◆ THE PROBLEM: Each line of the entries that mentions the string "would" needs to be reported.

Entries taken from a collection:
********
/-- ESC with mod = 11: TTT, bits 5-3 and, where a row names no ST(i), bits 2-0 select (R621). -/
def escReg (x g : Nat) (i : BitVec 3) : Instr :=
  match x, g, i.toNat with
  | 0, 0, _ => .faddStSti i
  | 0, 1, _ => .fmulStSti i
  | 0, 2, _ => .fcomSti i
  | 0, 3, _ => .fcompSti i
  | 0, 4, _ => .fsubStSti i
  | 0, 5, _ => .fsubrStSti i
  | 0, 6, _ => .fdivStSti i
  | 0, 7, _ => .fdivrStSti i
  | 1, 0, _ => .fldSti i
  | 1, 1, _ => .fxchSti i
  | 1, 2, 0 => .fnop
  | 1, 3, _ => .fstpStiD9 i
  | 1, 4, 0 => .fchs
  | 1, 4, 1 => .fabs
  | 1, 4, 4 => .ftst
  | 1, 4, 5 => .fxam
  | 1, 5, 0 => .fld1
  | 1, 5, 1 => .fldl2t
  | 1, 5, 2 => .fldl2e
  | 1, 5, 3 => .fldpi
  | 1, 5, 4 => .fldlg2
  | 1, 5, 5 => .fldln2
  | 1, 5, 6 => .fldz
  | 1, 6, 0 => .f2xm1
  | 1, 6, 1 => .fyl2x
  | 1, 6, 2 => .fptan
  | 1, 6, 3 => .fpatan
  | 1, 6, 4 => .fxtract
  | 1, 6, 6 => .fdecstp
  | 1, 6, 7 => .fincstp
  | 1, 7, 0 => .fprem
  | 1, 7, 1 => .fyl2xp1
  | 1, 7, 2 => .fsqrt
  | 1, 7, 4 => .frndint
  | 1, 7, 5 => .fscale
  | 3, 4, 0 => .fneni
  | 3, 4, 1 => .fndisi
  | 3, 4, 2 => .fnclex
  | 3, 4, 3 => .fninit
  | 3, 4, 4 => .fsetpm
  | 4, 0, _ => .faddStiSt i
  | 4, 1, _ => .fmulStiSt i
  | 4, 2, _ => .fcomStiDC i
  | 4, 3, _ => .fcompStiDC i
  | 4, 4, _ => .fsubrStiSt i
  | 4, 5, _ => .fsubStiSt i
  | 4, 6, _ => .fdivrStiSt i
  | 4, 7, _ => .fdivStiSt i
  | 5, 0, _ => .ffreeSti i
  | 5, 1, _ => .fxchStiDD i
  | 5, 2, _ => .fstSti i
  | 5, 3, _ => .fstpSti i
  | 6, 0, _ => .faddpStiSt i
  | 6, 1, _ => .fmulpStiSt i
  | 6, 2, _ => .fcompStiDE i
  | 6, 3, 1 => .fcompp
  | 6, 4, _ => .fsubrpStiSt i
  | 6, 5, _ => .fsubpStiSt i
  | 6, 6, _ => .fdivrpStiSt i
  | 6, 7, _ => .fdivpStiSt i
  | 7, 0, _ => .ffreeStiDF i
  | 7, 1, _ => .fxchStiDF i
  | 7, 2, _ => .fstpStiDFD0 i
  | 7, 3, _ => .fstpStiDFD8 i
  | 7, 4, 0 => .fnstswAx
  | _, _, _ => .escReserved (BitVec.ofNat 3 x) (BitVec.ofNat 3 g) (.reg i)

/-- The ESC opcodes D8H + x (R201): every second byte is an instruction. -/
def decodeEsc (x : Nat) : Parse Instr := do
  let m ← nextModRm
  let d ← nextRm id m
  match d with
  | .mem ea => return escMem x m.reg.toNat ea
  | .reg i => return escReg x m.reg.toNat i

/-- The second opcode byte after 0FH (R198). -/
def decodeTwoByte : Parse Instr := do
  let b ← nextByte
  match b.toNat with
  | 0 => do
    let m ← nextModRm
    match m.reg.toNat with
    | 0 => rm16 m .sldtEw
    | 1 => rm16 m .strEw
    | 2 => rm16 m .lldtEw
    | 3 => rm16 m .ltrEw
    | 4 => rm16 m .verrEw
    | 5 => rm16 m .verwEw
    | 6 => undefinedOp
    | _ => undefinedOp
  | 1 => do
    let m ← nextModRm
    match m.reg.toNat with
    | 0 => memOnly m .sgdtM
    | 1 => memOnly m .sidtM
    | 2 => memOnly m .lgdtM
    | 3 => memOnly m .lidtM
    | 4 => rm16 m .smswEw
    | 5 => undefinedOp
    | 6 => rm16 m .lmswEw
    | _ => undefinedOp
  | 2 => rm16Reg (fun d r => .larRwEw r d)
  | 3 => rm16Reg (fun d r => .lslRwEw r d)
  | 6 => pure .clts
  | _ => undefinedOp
********
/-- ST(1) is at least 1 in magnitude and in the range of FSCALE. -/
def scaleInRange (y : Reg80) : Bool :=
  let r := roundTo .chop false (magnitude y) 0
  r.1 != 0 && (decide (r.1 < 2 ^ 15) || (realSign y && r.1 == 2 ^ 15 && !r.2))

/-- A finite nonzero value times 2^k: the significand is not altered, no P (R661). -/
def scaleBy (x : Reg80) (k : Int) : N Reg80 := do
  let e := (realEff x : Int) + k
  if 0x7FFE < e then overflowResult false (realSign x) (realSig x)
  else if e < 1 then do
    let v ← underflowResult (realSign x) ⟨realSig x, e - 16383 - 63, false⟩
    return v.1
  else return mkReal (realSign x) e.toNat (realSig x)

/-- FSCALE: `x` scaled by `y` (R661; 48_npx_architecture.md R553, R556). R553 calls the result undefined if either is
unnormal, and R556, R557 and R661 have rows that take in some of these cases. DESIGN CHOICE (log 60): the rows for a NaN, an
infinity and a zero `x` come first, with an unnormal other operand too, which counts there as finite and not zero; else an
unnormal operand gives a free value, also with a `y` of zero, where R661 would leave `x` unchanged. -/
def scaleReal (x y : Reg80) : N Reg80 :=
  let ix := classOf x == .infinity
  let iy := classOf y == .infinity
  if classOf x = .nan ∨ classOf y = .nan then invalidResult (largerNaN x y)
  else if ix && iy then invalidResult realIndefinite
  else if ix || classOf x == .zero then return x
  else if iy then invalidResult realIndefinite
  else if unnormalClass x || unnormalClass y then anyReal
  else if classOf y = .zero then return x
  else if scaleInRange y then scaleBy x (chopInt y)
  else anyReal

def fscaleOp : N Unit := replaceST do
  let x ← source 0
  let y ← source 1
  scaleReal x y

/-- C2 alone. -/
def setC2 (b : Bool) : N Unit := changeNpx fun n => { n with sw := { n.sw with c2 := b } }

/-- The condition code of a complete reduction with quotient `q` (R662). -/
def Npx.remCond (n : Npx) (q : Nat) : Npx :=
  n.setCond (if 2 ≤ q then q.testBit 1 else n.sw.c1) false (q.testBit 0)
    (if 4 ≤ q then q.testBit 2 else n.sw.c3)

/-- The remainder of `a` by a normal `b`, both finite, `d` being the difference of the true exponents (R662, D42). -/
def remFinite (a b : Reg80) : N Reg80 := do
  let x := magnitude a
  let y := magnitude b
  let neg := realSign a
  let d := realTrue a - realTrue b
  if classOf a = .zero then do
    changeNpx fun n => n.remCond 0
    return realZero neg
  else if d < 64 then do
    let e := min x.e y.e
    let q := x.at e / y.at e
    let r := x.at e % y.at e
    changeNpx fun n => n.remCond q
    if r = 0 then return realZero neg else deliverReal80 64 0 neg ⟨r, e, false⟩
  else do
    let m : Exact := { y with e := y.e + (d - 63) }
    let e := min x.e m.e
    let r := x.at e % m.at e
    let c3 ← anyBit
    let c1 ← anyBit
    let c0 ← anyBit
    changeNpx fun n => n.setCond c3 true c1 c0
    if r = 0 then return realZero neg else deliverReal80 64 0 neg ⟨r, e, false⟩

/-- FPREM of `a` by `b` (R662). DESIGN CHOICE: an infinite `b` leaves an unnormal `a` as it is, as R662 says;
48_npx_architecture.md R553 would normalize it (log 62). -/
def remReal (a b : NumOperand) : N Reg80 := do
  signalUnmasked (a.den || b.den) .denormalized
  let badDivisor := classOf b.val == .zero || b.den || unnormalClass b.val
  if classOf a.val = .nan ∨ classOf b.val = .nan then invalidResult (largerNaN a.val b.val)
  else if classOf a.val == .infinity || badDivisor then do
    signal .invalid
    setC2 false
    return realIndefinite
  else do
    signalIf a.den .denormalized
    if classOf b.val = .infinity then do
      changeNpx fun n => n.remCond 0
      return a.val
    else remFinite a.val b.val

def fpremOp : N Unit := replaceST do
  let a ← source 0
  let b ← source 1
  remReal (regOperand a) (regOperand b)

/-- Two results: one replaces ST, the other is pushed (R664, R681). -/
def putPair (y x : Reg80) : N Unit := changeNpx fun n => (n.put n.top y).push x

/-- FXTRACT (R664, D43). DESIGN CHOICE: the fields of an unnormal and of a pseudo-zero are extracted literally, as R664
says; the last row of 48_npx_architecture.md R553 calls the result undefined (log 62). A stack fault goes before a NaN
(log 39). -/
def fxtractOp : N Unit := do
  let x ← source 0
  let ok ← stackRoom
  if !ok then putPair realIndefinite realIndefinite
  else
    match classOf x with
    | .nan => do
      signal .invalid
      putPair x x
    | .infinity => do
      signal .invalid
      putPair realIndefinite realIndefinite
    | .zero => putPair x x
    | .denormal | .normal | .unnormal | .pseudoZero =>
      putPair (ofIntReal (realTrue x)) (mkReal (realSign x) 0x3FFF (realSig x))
********
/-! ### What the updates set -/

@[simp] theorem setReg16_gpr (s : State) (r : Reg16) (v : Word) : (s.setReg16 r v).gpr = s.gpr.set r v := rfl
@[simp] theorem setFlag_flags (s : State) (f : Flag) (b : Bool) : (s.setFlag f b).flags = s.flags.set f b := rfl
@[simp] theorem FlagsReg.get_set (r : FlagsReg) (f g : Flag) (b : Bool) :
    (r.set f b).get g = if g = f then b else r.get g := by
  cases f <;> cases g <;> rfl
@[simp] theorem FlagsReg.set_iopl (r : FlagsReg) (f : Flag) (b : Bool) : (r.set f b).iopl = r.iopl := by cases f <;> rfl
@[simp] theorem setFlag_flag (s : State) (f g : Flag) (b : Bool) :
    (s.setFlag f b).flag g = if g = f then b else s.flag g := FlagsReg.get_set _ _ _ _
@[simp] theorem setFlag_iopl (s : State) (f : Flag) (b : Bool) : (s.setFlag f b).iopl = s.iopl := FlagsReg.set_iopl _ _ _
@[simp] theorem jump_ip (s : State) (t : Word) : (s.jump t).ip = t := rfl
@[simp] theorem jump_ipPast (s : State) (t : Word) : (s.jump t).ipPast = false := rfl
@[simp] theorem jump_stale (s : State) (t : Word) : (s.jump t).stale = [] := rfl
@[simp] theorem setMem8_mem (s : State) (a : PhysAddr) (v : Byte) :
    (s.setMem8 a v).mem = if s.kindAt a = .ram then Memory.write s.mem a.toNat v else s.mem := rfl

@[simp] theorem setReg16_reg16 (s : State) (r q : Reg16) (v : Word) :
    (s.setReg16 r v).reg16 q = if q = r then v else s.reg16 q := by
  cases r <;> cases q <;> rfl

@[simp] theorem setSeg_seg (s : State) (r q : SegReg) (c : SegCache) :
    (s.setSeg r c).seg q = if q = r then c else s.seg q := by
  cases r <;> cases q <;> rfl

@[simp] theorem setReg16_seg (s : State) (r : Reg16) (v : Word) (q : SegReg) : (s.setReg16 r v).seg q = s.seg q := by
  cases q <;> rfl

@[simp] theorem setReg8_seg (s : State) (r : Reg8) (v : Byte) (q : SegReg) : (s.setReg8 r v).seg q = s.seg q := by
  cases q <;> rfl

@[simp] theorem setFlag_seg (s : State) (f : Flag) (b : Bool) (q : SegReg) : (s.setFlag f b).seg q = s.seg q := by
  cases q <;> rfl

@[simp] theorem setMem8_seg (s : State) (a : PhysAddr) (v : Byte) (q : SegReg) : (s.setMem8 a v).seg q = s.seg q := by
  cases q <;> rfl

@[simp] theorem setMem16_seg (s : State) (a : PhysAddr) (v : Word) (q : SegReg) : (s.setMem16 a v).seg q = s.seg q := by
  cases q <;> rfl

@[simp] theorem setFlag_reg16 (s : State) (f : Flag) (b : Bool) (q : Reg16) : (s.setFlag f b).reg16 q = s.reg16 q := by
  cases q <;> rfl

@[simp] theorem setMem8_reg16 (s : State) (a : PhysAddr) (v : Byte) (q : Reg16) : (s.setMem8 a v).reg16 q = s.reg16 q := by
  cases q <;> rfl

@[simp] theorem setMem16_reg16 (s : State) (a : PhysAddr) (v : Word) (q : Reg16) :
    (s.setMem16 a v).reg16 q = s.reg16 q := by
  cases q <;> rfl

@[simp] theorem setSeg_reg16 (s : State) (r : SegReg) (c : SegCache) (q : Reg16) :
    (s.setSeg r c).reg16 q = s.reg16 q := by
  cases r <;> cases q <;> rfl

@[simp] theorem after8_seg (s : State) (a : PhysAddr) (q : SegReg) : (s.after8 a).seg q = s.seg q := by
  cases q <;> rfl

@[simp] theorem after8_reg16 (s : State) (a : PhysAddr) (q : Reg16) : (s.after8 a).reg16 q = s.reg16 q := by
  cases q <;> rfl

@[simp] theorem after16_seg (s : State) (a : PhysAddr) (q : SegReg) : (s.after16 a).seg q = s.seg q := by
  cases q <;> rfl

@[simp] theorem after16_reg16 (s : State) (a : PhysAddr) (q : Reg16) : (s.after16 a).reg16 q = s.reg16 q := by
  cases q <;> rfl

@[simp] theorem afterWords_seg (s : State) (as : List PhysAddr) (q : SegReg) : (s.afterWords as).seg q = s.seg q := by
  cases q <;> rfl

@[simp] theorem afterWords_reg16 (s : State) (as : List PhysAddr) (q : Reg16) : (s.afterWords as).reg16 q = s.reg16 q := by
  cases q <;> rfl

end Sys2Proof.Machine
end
********
◆ TASK ANSWER:
unnormal operand gives a free value, also with a `y` of zero, where R661 would leave `x` unchanged. -/
48_npx_architecture.md R553 would normalize it (log 62). -/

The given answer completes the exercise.